Along with the victories have come the limelight — and the prize money — but Shiffrin is determined to not let it get to her head. The victory in Zagreb increased Shiffrin’s earnings to fifth on the season’s money ranking list with $117,500.

“I am still going to do the same thing,” said Shiffrin, who was born in the ski area of Vail, Colo. “I have to remember that I am only 17 and I feel like a baby sometimes and I don’t hide that.”

She travels the circuit accompanied by her mother Eileen — “my biggest help, she keeps me grounded and focused.”

“I have always wanted to sleep really deeply and not really worry,” Shiffrin said. “I know that some things are going to work and turn out fine.

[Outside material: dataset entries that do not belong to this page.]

/-! ### modLine -/

@[simp] theorem State.modLine_capture (s : State) (i : Fin 8) (f : Line → Line) : (s.modLine i f).capture = s.capture := rfl
@[simp] theorem State.modLine_matcher (s : State) (i : Fin 8) (f : Line → Line) : (s.modLine i f).matcher = s.matcher := rfl
@[simp] theorem State.modLine_inc (s : State) (i : Fin 8) (f : Line → Line) : (s.modLine i f).inc = s.inc := rfl
@[simp] theorem State.modLine_store (s : State) (i : Fin 8) (f : Line → Line) : (s.modLine i f).store = s.store := rfl
@[simp] theorem State.modLine_records (s : State) (i : Fin 8) (f : Line → Line) : (s.modLine i f).records = s.records := rfl
@[simp] theorem State.modLine_time (s : State) (i : Fin 8) (f : Line → Line) : (s.modLine i f).time = s.time := rfl
@[simp] theorem State.modLine_link (s : State) (i : Fin 8) (f : Line → Line) : (s.modLine i f).link = s.link := rfl
@[simp] theorem State.modLine_freeKey (s : State) (i : Fin 8) (f : Line → Line) : (s.modLine i f).freeKey = s.freeKey := rfl
@[simp] theorem State.modLine_pending (s : State) (i : Fin 8) (f : Line → Line) : (s.modLine i f).pending = s.pending := rfl

/-! ### advanceTo -/

@[simp] theorem State.advanceTo_lines (s : State) (p : Stamp) : (s.advanceTo p).lines = s.lines := rfl
@[simp] theorem State.advanceTo_capture (s : State) (p : Stamp) : (s.advanceTo p).capture = s.capture := rfl
@[simp] theorem State.advanceTo_matcher (s : State) (p : Stamp) : (s.advanceTo p).matcher = s.matcher := rfl
@[simp] theorem State.advanceTo_inc (s : State) (p : Stamp) : (s.advanceTo p).inc = s.inc := rfl
@[simp] theorem State.advanceTo_store (s : State) (p : Stamp) : (s.advanceTo p).store = s.store := rfl
@[simp] theorem State.advanceTo_records (s : State) (p : Stamp) : (s.advanceTo p).records = s.records := rfl
@[simp] theorem State.advanceTo_link (s : State) (p : Stamp) : (s.advanceTo p).link = s.link := rfl
@[simp] theorem State.advanceTo_freeKey (s : State) (p : Stamp) : (s.advanceTo p).freeKey = s.freeKey := rfl
@[simp] theorem State.advanceTo_pending (s : State) (p : Stamp) : (s.advanceTo p).pending = s.pending := rfl

/-! ### modSector -/

@[simp] theorem State.modSector_lines (s : State) (x : Fin 64) (f : Sector → Sector) : (s.modSector x f).lines = s.lines := rfl
@[simp] theorem State.modSector_capture (s : State) (x : Fin 64) (f : Sector → Sector) : (s.modSector x f).capture = s.capture := rfl
@[simp] theorem State.modSector_matcher (s : State) (x : Fin 64) (f : Sector → Sector) : (s.modSector x f).matcher = s.matcher := rfl
@[simp] theorem State.modSector_inc (s : State) (x : Fin 64) (f : Sector → Sector) : (s.modSector x f).inc = s.inc := rfl
@[simp] theorem State.modSector_records (s : State) (x : Fin 64) (f : Sector → Sector) : (s.modSector x f).records = s.records := rfl
@[simp] theorem State.modSector_time (s : State) (x : Fin 64) (f : Sector → Sector) : (s.modSector x f).time = s.time := rfl
@[simp] theorem State.modSector_link (s : State) (x : Fin 64) (f : Sector → Sector) : (s.modSector x f).link = s.link := rfl
@[simp] theorem State.modSector_freeKey (s : State) (x : Fin 64) (f : Sector → Sector) : (s.modSector x f).freeKey = s.freeKey := rfl
@[simp] theorem State.modSector_pending (s : State) (x : Fin 64) (f : Sector → Sector) : (s.modSector x f).pending = s.pending := rfl

/-! ### setIncident -/

@[simp] theorem State.setIncident_lines (s : State) (k : Fin 4) (v : Option Incident) : (s.setIncident k v).lines = s.lines := rfl
@[simp] theorem State.setIncident_capture (s : State) (k : Fin 4) (v : Option Incident) : (s.setIncident k v).capture = s.capture := rfl
@[simp] theorem State.setIncident_matcher (s : State) (k : Fin 4) (v : Option Incident) : (s.setIncident k v).matcher = s.matcher := rfl
@[simp] theorem State.setIncident_store (s : State) (k : Fin 4) (v : Option Incident) : (s.setIncident k v).store = s.store := rfl
@[simp] theorem State.setIncident_records (s : State) (k : Fin 4) (v : Option Incident) : (s.setIncident k v).records = s.records := rfl
@[simp] theorem State.setIncident_time (s : State) (k : Fin 4) (v : Option Incident) : (s.setIncident k v).time = s.time := rfl
@[simp] theorem State.setIncident_link (s : State) (k : Fin 4) (v : Option Incident) : (s.setIncident k v).link = s.link := rfl
@[simp] theorem State.setIncident_freeKey (s : State) (k : Fin 4) (v : Option Incident) : (s.setIncident k v).freeKey = s.freeKey := rfl
@[simp] theorem State.setIncident_pending (s : State) (k : Fin 4) (v : Option Incident) : (s.setIncident k v).pending = s.pending := rfl

/-! ### notify -/

@[simp] theorem State.notify_lines (s : State) (n : Notice) : (s.notify n).lines = s.lines := rfl
@[simp] theorem State.notify_capture (s : State) (n : Notice) : (s.notify n).capture = s.capture := rfl
@[simp] theorem State.notify_matcher (s : State) (n : Notice) : (s.notify n).matcher = s.matcher := rfl
@[simp] theorem State.notify_inc (s : State) (n : Notice) : (s.notify n).inc = s.inc := rfl
@[simp] theorem State.notify_store (s : State) (n : Notice) : (s.notify n).store = s.store := rfl
@[simp] theorem State.notify_records (s : State) (n : Notice) : (s.notify n).records = s.records := rfl
@[simp] theorem State.notify_time (s : State) (n : Notice) : (s.notify n).time = s.time := rfl
@[simp] theorem State.notify_freeKey (s : State) (n : Notice) : (s.notify n).freeKey = s.freeKey := rfl
@[simp] theorem State.notify_pending (s : State) (n : Notice) : (s.notify n).pending = s.pending := rfl

/-! ### evalEvtOut -/

@[simp] theorem State.evalEvtOut_lines (s : State) : (s.evalEvtOut).lines = s.lines := rfl
@[simp] theorem State.evalEvtOut_capture (s : State) : (s.evalEvtOut).capture = s.capture := rfl
@[simp] theorem State.evalEvtOut_matcher (s : State) : (s.evalEvtOut).matcher = s.matcher := rfl
@[simp] theorem State.evalEvtOut_store (s : State) : (s.evalEvtOut).store = s.store := rfl
@[simp] theorem State.evalEvtOut_records (s : State) : (s.evalEvtOut).records = s.records := rfl
@[simp] theorem State.evalEvtOut_time (s : State) : (s.evalEvtOut).time = s.time := rfl
@[simp] theorem State.evalEvtOut_link (s : State) : (s.evalEvtOut).link = s.link := rfl
@[simp] theorem State.evalEvtOut_freeKey (s : State) : (s.evalEvtOut).freeKey = s.freeKey := rfl
@[simp] theorem State.evalEvtOut_pending (s : State) : (s.evalEvtOut).pending = s.pending := rfl

/-! ### append -/

@[simp] theorem State.append_matcher (s : State) (i : Fin 8) (id : Nat) : (s.append i id).matcher = s.matcher := rfl
@[simp] theorem State.append_inc (s : State) (i : Fin 8) (id : Nat) : (s.append i id).inc = s.inc := rfl
@[simp] theorem State.append_store (s : State) (i : Fin 8) (id : Nat) : (s.append i id).store = s.store := rfl
@[simp] theorem State.append_records (s : State) (i : Fin 8) (id : Nat) : (s.append i id).records = s.records := rfl
@[simp] theorem State.append_time (s : State) (i : Fin 8) (id : Nat) : (s.append i id).time = s.time := rfl
@[simp] theorem State.append_link (s : State) (i : Fin 8) (id : Nat) : (s.append i id).link = s.link := rfl
@[simp] theorem State.append_freeKey (s : State) (i : Fin 8) (id : Nat) : (s.append i id).freeKey = s.freeKey := rfl
@[simp] theorem State.append_pending (s : State) (i : Fin 8) (id : Nat) : (s.append i id).pending = s.pending := rfl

It’s not the end of the world.”

The same approach has helped her to keep a positive mind on the slopes.

Just a week after earning her first World Cup victory in Are, Sweden, and going top of the slalom standings, all eyes were on Shiffrin at a night event in Semmering, Austria, the last race of 2012.

She was fourth after the opening leg but failed to finish after straddling a gate early in her final run.

“A lot of times there is pressure. In Semmering I didn’t deal with it very well,” she said. “I think it was good to go out in Semmering, it brought me back down to earth. ... There is always a next race coming up very soon. I know I will have some mistakes and some bad races but in general every experience counts.”

World champion Marlies Schild has dominated women’s slalom for many years. But the Austrian is out for the season after knee surgery.

After six races — including the Munich city event on New Year’s Day that counted as a slalom — Shiffrin has 336 points, followed by overall World Cup leader Tina Maze of Slovenia with 310 and Veronika Velez Zuzulova of Slovakia with 305.

“It’s still so far away, there is still a couple of races and a lot more training days,” Shiffrin said. “I just have to stay in the moment because that’s what’s working so far and what keeps me grounded. It’s definitely one of my goals but it will be difficult to hold on to this bib.”

U.S. women’s technical coach Roland Pfeifer has been impressed with Shiffrin’s improvement in her second year at top-level racing.

“She is progressing rapidly,” said Pfeifer, who is looking forward to see what Shiffrin can do at next month’s world championships. I’d say it’s really promising on the way to Schladming.”

Apart from peaking in slalom, Shiffrin has racked up three top-10 finishes in giant slalom this season. And it’s just a matter of time before she will start entering the speed events — super-Gs and downhills.

“I am definitely going to move into speed, I love it,” Shiffrin said. “I trained a little bit of speed this past summer, it’s so fun and I feel really good on the long boards. But I am trying to be just patient. I am going to take it slow. When I feel like my technique is really dialed in and I am comfortable going fast, I will go fast.”

U.S. women’s head coach Alex Hoedlmoser had no doubts about her future as an all-round contender.

“Mikaela has a lot of potential, but we’re not rushing,” Hoedlmoser said. “It’s not just that’s she has loads of talent, she also likes to work hard and she definitely shows the right attitude.”

Shiffrin probably won’t try her luck in speed racing until she knows she can match the best. Even at 17, it’s already all about winning.

“I have always dreamed about being on the top spot,” Shiffrin said. “In whatever race I was in, I wanted to win and to be really competitive. Being in the World Cup is no different. I still want to win everything.”